### Problem requirements
In the entries below, find every line holding the string "neighbours" and collect it.

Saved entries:

-- ==== Sys2Proof/Proofs/SelectorMap.lean ====
section
/-! The register-address decoder (rule R47): which bytes name which register. -/

namespace Sys2Proof

@[simp] theorem decodeSelector_eq_measurement_iff (b : Byte) : decodeSelector b = .measurement ↔ b = 0x66#8 := by
  unfold decodeSelector
  split_ifs with hm hp
  · exact iff_of_true rfl hm
  · exact iff_of_false nofun hm
  · exact iff_of_false nofun hm

/-- The second compare is reached by 0xC8, for it is not the byte of the first. -/
@[simp] theorem decodeSelector_eq_productId_iff (b : Byte) : decodeSelector b = .productId ↔ b = 0xC8#8 := by
  unfold decodeSelector
  split_ifs with hm hp
  · exact iff_of_false nofun (hm ▸ by decide)
  · exact iff_of_true rfl hp
  · exact iff_of_false nofun hp

/-- What is left when neither compare matches. -/
@[simp] theorem decodeSelector_eq_unrecognized_iff (b : Byte) :
    decodeSelector b = .unrecognized ↔ b ≠ 0x66#8 ∧ b ≠ 0xC8#8 := by
  rw [ne_eq, ne_eq, ← decodeSelector_eq_measurement_iff, ← decodeSelector_eq_productId_iff]
  cases decodeSelector b with
  | productId => simp
  | measurement => simp
  | unrecognized => simp

end Sys2Proof

namespace Sys2Proof.Machine

/-! ### The obligation -/

/-- Settles O10: one equivalence per register, and the six neighbours of the two selectors evaluated. -/
theorem selectorMap : Obligations.SelectorMap := by
  unfold Obligations.SelectorMap
  refine ⟨decodeSelector_eq_measurement_iff, decodeSelector_eq_productId_iff, decodeSelector_eq_unrecognized_iff,
    ?neighbours⟩
  case neighbours => decide

end Sys2Proof.Machine
end

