-- ==== Sys2Proof/Machine/Step.lean ====
section
/-! DEFINITION. One step of the block, and the placing of a table word where the next step takes it. -/

namespace Sys2Proof.Machine

/-- One step: one row of the sequencer's table (R136), or one reset edge (R170). -/
def step (s : State) : Host.Outcome State Fault Refusal := sequencerStep s

/-- `s` with the table word `w` of `nbits` bits where the next step takes it (log 1, log 9). -/
def State.withFetchWord (s : State) (nbits w : Nat) : State := placeWord s (bitsMsbFirst nbits w)

end Sys2Proof.Machine
end

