-- ==== Sys2Proof/Certificates/Slice0/Obligations.lean ====
section
/-! DEFINITION. The statements for the provers. Each docstring names the rule of spec/ it formalises. -/

open Sys2Proof Sys2Proof.Machine

/-! ### Reset, waiting, starting -/

/-- R170, R171: a clock edge with `rst = 1` leaves phase IDLE, no result, no event and no port with a value, whatever
the state and the other pins are; the registers are unspecified there, so nothing is said of them. Without `rst` a
transaction only goes on or ends with its result: reset is the only way it can end without one. That the event list is
empty after every reset edge is the reading of log 17 (DEDUCED), that the pins stay the choice of log 8 (DESIGN CHOICE). -/
def Obligations.ResetEdgeAbandonsTransaction : Prop :=
  (∀ s : State, s.pins.rst = true →
    ∃ t, step s = .next t ∧ t.phase = .idle ∧ t.events = [] ∧ shownResult t = none ∧
      outputs t = noValuePorts false ∧ t.pins = s.pins) ∧
  (∀ s : State, PhaseInv s → busy s = true → s.pins.rst = false →
    ∃ t, step s = .next t ∧
      (busy t = true ∨ (t.phase = .done ∧ shownResult t = some (decodeRow s.row s.len))))

/-- R170: right after reset the phase is IDLE, `busy` and `done` are 0 and no other port holds a value. -/
def Obligations.ResetStateIsIdleAndSilent : Prop :=
  State.reset.phase = .idle ∧ outputs State.reset = noValuePorts false ∧
    shownResult State.reset = none ∧ State.reset.events = []

/-- R157: while `done = 0` no port but `busy` and `done` holds a value. While `done = 1` the ports hold the quantities of
`Decode(ROW, LEN)`, and exactly those the table marks for the result kind. -/
def Obligations.PortsHoldValuesAsTheTableSays : Prop :=
  (∀ s : State, s.phase ≠ .done → outputs s = noValuePorts (busy s) ∧ shownResult s = none) ∧
  (∀ s : State, PhaseInv s → s.phase = .done →
    outputs s = portsOf (decodeRow s.row s.len) ∧
    (outputs s).busy = false ∧ (outputs s).done = true ∧
    (outputs s).status = some s.status.code ∧ (outputs s).diagSearched = some s.diagSearched ∧
    (outputs s).diagRowLen = some s.len ∧
    ((outputs s).diagOffset.isSome = true ↔ s.diagSearched = true) ∧
    ((outputs s).recId.isSome = true ↔ s.status = .ok) ∧
    ((outputs s).recChannel.isSome = true ↔ s.status = .ok) ∧
    ((outputs s).recBatteryBars.isSome = true ↔ s.status = .ok) ∧
    ((outputs s).recBatteryOkX10.isSome = true ↔ s.status = .ok) ∧
    ((outputs s).recAlarm.isSome = true ↔ s.status = .ok) ∧
    ((outputs s).recUnknown1.isSome = true ↔ s.status = .ok) ∧
    ((outputs s).recUnknown2.isSome = true ↔ s.status = .ok) ∧
    ((outputs s).diagCrcCalc.isSome = true ↔ s.status = .ok ∨ s.status = .checksumMismatch) ∧
    ((outputs s).diagCrcExp.isSome = true ↔ s.status = .ok ∨ s.status = .checksumMismatch) ∧
    ((outputs s).diagSumCalc.isSome = true ↔ s.status = .ok ∨ s.status = .checksumMismatch) ∧
    ((outputs s).diagSumExp.isSome = true ↔ s.status = .ok ∨ s.status = .checksumMismatch) ∧
    (s.status = .ok → s.diagSearched = true ∧ (outputs s).diagCrcCalc = (outputs s).diagCrcExp ∧
      (outputs s).diagSumCalc = (outputs s).diagSumExp) ∧
    (s.status = .abortEarly ∨ s.status = .checksumMismatch → s.diagSearched = true))

/-- R141: an accepted start samples `row` and `row_len` and goes to LENCHK; nothing else changes but the event list, which
begins anew: the reading of log 10 (DEDUCED). -/
def Obligations.AcceptedStartSamplesRow : Prop :=
  ∀ s : State, s.pins.rst = false → s.pins.start = true → busy s = false →
    s.impl = .reference →
    step s = .next { s with row := s.pins.row, len := s.pins.rowLen, phase := .lenchk, events := [] }

/-- R141, R136: without a start the block holds everything, the result among it, for any number of steps. -/
def Obligations.ResultIsHeldUntilNextStart : Prop :=
  ∀ (s : State) (k : Nat), s.pins.rst = false → s.pins.start = false → busy s = false →
    runSteps k s = .next s

/-- R45, R174, R176: while a transaction runs, the pins `start`, `row` and `row_len` have no effect on a step. -/
def Obligations.PinsAreIgnoredWhileBusy : Prop :=
  ∀ (s t : State) (p : Pins), busy s = true → s.pins.rst = false → p.rst = false →
    step s = .next t → step (drive p s) = .next (drive p t)

/-! ### Decoding and selection -/

/-- R61, R65: a few words written out from the formats (the marker, the marker with its last bit flipped, the frame of vector
S2, the 80 bits of its row from position 16 on, no bits) decode to the operations that test them or take them
whole, and every operation is selected by its own slot of the sequencer and accepts its own table word, which decodes
to the owner of its pattern. Who owns a shared pattern is the choice of log 1. -/
def Obligations.TableWordsAndSlotsSelectOperations : Prop :=
  decodeTableWord 24 0b101010100010110111010100 = some .search ∧
  decodeTableWord 24 0b101010100010110111010101 = none ∧
  decodeTableWord 80 0x550107A40502DFBEA449 = some .famchk ∧
  decodeTableWord 80 0x00AA2DD4550107A40502 = some .slice ∧
  decodeTableWord 0 0 = some .decode ∧
  (∀ i : Instr, opAt i.slot = some i) ∧
  (∀ i : Instr, i.accepts (encode i) = true ∧ decode (encode i) = .ok i.patternOwner)

/-- R61, R62 (log 1): every table word of 80 bits decodes, to FAMCHK exactly when its first byte is `0x55` and to SLICE
otherwise; of 24 bits only the marker decodes, to SEARCH; no bits, and any 150 to 220 bits, to DECODE; and a word of any
other length to nothing. Which operation a shared pattern is attributed to is the choice of log 1. -/
def Obligations.EveryTableWordIsAttributed : Prop :=
  (∀ w : Nat, w < 2 ^ 80 →
    decodeTableWord 80 w = if w / 2 ^ 72 = 0x55 then some .famchk else some .slice) ∧
  (∀ w : Nat, w < 2 ^ 24 →
    decodeTableWord 24 w = if w = 0xAA2DD4 then some .search else none) ∧
  (∀ n w : Nat, n = 0 ∨ (150 ≤ n ∧ n ≤ 220) → decodeTableWord n w = some .decode) ∧
  (∀ n w : Nat, n ≠ 0 → n ≠ 24 → n ≠ 80 → n < 150 ∨ 220 < n → decodeTableWord n w = none)

/-- R61, R62 (log 1): the decoder attributes a sequence only to an operation whose match and mask it satisfies,
or, as a whole row of 150 to 220 bits, to DECODE. -/
def Obligations.DecodedSequenceMatchesPattern : Prop :=
  ∀ (bits : List Bool) (i : Instr), decode bits = .ok i →
    i.accepts bits = true ∨ (i = .decode ∧ 150 ≤ bits.length ∧ bits.length ≤ 220)

/-- R136, R65: a step runs exactly the operations its phase selects. In a phase of one operation the step is
that operation; in MIC it is CRC8, SUM8, MICCHK in turn; in UNPACK the nine UNPACK operations, then `STATUS <- 0` and
DONE; a start in IDLE or DONE of an implementation that merges all steps is DECODE. -/
def Obligations.StepRunsTheSelectedOperations : Prop :=
  (∀ (s : State) (i : Instr), s.pins.rst = false → busy s = true → s.phase.ops = [i] →
    step s = exec i s) ∧
  (∀ s : State, s.pins.rst = false → s.phase = .mic →
    step s = andThen (exec .crc8 s) fun a => andThen (exec .sum8 a) fun b => exec .micchk b) ∧
  (∀ s : State, s.pins.rst = false → s.phase = .unpack →
    step s = andThen (runOps [.unpackId, .unpackChannel, .unpackBatbars, .unpackBatok,
      .unpackAlarm, .unpackUnk1, .unpackUnk2, .unpackModel, .unpackMic] s) fun t =>
        .next { t with status := .ok, phase := .done }) ∧
  (∀ s : State, s.pins.rst = false → busy s = false → s.pins.start = true →
    s.impl = .combinational → step s = exec .decode s)

/-- Log 9: a table word the decoder attributes to an operation, placed by `withFetchWord` in any state, is run by the
very next step. -/
def Obligations.PlacedTableWordRunsNext : Prop :=
  ∀ (s : State) (nbits w : Nat) (i : Instr), decodeTableWord nbits w = some i →
    step (s.withFetchWord nbits w) = exec i (s.withFetchWord nbits w)

/-! ### The searcher -/

/-- R80: the length gate. `DIAG_SEARCHED <- 0`; a row length from 150 to 220, both inclusive, passes: `POS <- 0`, on to
SEARCH. Any other, compared in full, raises AbortLength with no search (R156). Nothing else is written. -/
def Obligations.LenchkGatesRowLength : Prop :=
  ∀ s : State,
    (150 ≤ s.len ∧ s.len ≤ 220 →
      exec .lenchk s = .next { s with diagSearched := false, pos := 0#8, phase := .search }) ∧
    (s.len < 150 ∨ 220 < s.len →
      exec .lenchk s = .next { s with
        diagSearched := false
        status := .abortLength
        events := s.events ++ [.evFail (.lengthGate s.len)]
        phase := .done })
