/-- Settles O43: the count is that of the search, and a constant for the part of the transaction that runs after it. -/
theorem transactionStepsAreBounded : Obligations.TransactionStepsAreBounded := by
  refine fun row len => ⟨stepsToDone_le row len,
    fun hout => stepsToDone_of_gate (lenInRange_eq_false.mpr hout), fun hmin hmax hnone => ?_,
    fun r off n c d hok => ?_⟩
  · have hlen := lenInRange_iff.mpr ⟨hmin, hmax⟩
    have hend := toNat_scanEnd_of_none hlen hnone
    rw [stepsToDone_of_short hlen (by rw [locate_of_none hnone]; omega), searchSteps]
    omega
  · obtain ⟨hlen, rfl, hfits, -⟩ := decodeRow_eq_ok hok
    obtain ⟨-, hmax⟩ := lenInRange_iff.mp hlen
    obtain ⟨p, hp, hoff, hroom⟩ := findMarker_of_fits hfits
    simp only [stepsToDone, hok, searchSteps, toNat_scanEnd_of_some hlen hp, hoff]
    omega

end Sys2Proof.Machine
end

section
/-! PROOFS. The statements about failures and their reporting: what raising one writes, which ports hold a value for which
result, and that no state with the invariant stops (60_exceptions.md R150, R156, R157). -/

namespace Sys2Proof.Machine

/-! ### When a port holds a value (R157) -/

@[simp] theorem isSome_validWhen {α : Type} (c : Bool) (v : α) : (validWhen c v).isSome = c := by
  cases c <;> rfl

theorem validWhen_of_false {α : Type} {c : Bool} (h : c = false) (v : α) : validWhen c v = none := by
  rw [h]
  rfl

theorem recValid_of_isDone {s : State} (h : isDone s = true) :
    recValid s = true ↔ s.status = .ok := by
  simp [recValid, h]

theorem checksValid_of_isDone {s : State} (h : isDone s = true) :
    checksValid s = true ↔ s.status = .ok ∨ s.status = .checksumMismatch := by
  simp [checksValid, h]

theorem offsetValid_of_isDone {s : State} (h : isDone s = true) : offsetValid s = s.diagSearched := by
  simp [offsetValid, h]

/-! ### The result a status shows, and the ports of that result (R157) -/

theorem shownResult_of_abortEarly {s : State} (hdone : isDone s = true)
    (hstatus : s.status = .abortEarly) :
    shownResult s = some (.failed (.family s.off.toNat s.len)) := by
  simp [shownResult, hdone, hstatus]

theorem shownResult_of_checksumMismatch {s : State} (hdone : isDone s = true)
    (hstatus : s.status = .checksumMismatch) :
    shownResult s = some (.failed (.checksum s.off.toNat s.len s.crc (frameByte s.frame 8) s.sum
      (frameByte s.frame 9))) := by
  simp [shownResult, hdone, hstatus]

/-- Under the invariant the ports are those of the result that is shown. -/
theorem outputs_of_shownResult {s : State} {r : Result} (hinv : PhaseInv s)
    (h : shownResult s = some r) : outputs s = portsOf r := by
  obtain ⟨-, hout, -⟩ := (phaseInv_done (isDone_iff.mp (isDone_of_shownResult h))).mp hinv
  rw [hout, decodeRow_of_shownResult hinv h]

/-- DIAG_SEARCHED is 1 when the port of the shown result is 1. -/
theorem diagSearched_of_shownResult {s : State} {r : Result} (hinv : PhaseInv s)
    (h : shownResult s = some r) (hport : (portsOf r).diagSearched = some true) :
    s.diagSearched = true := by
  have hshown := (congrArg Ports.diagSearched (outputs_of_shownResult hinv h)).trans hport
  obtain ⟨-, hsearched⟩ := validWhen_eq_some.mp hshown
  exact hsearched

/-! ### A raised failure (R150, R156) -/

theorem Failure.kind_ne_ok (f : Failure) : f.kind ≠ .ok := by
  cases f <;> exact nofun

theorem Status.code_eq_zero {k : Status} : k.code = 0#2 ↔ k = .ok := by
  cases k <;> decide

theorem recValid_raise (f : Failure) (s : State) : recValid (raise f s) = false :=
  Bool.eq_false_iff.mpr fun h => f.kind_ne_ok ((recValid_of_isDone (isDone_iff.mpr (raise_phase f s))).mp h)

/-! ### The statements -/

/-- Settles O3: each valid bit is a condition on the registers alone; the equal check values and the DIAG_SEARCHED of a
status are read off the ports of the result that the invariant says is shown. -/
theorem portsHoldValuesAsTheTableSays : Obligations.PortsHoldValuesAsTheTableSays := by
  refine ⟨fun s hp => ⟨outputs_of_not_done hp, shownResult_of_not_done
    (Bool.eq_false_iff.mpr (isDone_iff.not.mpr hp))⟩, fun s hinv hp => ?_⟩
  obtain ⟨-, hout, -⟩ := (phaseInv_done hp).mp hinv
  have hdone := isDone_iff.mpr hp
  have hvalue : ∀ {α : Type} (v : α), validWhen (isDone s) v = some v := fun v =>
    validWhen_eq_some.mpr ⟨hdone, rfl⟩
  have hoffset : (validWhen (offsetValid s) s.off.toNat).isSome = true ↔ s.diagSearched = true := by
    rw [isSome_validWhen, offsetValid_of_isDone hdone]
  have hrec : ∀ {α : Type} (v : α), (validWhen (recValid s) v).isSome = true ↔ s.status = .ok :=
    fun v => by rw [isSome_validWhen, recValid_of_isDone hdone]
  have hchecks : ∀ {α : Type} (v : α), (validWhen (checksValid s) v).isSome = true ↔
      s.status = .ok ∨ s.status = .checksumMismatch :=
    fun v => by rw [isSome_validWhen, checksValid_of_isDone hdone]
  refine ⟨hout, busy_eq_false.mpr (.inr hp), hdone, hvalue _, hvalue _, hvalue _, hoffset,
    hrec _, hrec _, hrec _, hrec _, hrec _, hrec _, hrec _,
    hchecks _, hchecks _, hchecks _, hchecks _, fun hok => ?_, ?_⟩
  · have hshown := shownResult_of_ok hdone hok
    rw [outputs_of_shownResult hinv hshown]
    exact ⟨diagSearched_of_shownResult hinv hshown rfl, rfl, rfl⟩
  · rintro (hearly | hmismatch)
    · exact diagSearched_of_shownResult hinv (shownResult_of_abortEarly hdone hearly) rfl
    · exact diagSearched_of_shownResult hinv (shownResult_of_checksumMismatch hdone hmismatch) rfl
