-- ==== Sys2Proof/WellFormed.lean ====
section
/-!
DEFINITION. Which instructions the encodings admit: each field in its width and outside its reserved values
(03 R58, R67-R77 and the field tables of the class chapters). Events carry data, not encodings, and are always well formed.
-/
set_option Elab.async false

namespace Sys2Proof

### Response
/-- Settles O10: one equivalence per register, and the six neighbours of the two selectors evaluated. -/
    ?neighbours⟩
  case neighbours => decide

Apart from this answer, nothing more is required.